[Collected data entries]

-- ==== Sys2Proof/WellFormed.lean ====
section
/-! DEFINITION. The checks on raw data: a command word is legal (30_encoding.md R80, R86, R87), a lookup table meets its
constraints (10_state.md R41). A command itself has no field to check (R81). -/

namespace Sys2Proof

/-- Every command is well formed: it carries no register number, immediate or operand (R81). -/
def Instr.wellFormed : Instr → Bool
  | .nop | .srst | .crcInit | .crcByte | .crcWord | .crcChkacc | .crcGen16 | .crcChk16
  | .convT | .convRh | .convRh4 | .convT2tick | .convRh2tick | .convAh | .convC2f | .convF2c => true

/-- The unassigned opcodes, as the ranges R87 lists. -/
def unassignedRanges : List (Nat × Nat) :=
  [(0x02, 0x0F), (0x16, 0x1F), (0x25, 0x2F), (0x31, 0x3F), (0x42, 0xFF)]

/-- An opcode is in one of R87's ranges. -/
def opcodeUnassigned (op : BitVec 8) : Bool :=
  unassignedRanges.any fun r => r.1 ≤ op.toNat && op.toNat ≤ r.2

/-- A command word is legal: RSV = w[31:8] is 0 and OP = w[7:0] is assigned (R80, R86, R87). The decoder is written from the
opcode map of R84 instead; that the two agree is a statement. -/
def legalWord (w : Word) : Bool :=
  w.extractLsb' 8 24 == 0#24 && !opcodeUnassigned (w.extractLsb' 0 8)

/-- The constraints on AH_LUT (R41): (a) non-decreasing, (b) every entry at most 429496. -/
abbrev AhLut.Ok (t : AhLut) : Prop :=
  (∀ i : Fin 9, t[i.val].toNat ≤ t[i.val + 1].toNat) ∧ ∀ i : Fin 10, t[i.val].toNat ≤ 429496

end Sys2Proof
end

==

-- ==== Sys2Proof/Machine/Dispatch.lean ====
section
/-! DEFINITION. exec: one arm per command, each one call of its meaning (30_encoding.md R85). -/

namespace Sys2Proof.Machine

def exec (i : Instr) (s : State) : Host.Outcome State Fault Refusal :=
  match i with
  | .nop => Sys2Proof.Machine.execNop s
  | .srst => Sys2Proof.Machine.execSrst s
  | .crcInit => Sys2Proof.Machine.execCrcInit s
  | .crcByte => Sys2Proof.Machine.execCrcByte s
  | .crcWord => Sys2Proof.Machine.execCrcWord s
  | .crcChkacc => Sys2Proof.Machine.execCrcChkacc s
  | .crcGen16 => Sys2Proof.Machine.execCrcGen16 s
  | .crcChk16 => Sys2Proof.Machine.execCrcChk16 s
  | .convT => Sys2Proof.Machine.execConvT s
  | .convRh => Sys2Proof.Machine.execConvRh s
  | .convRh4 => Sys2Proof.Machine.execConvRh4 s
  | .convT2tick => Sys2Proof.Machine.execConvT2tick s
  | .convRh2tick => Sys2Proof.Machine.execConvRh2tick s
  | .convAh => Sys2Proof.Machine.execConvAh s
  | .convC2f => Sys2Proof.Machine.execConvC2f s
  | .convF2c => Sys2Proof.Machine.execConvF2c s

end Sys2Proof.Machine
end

What to do – When a line in the data contains the string "convAh", copy that line.

Response –
  | .convT | .convRh | .convRh4 | .convT2tick | .convRh2tick | .convAh | .convC2f | .convF2c => true
  | .convAh => Sys2Proof.Machine.execConvAh s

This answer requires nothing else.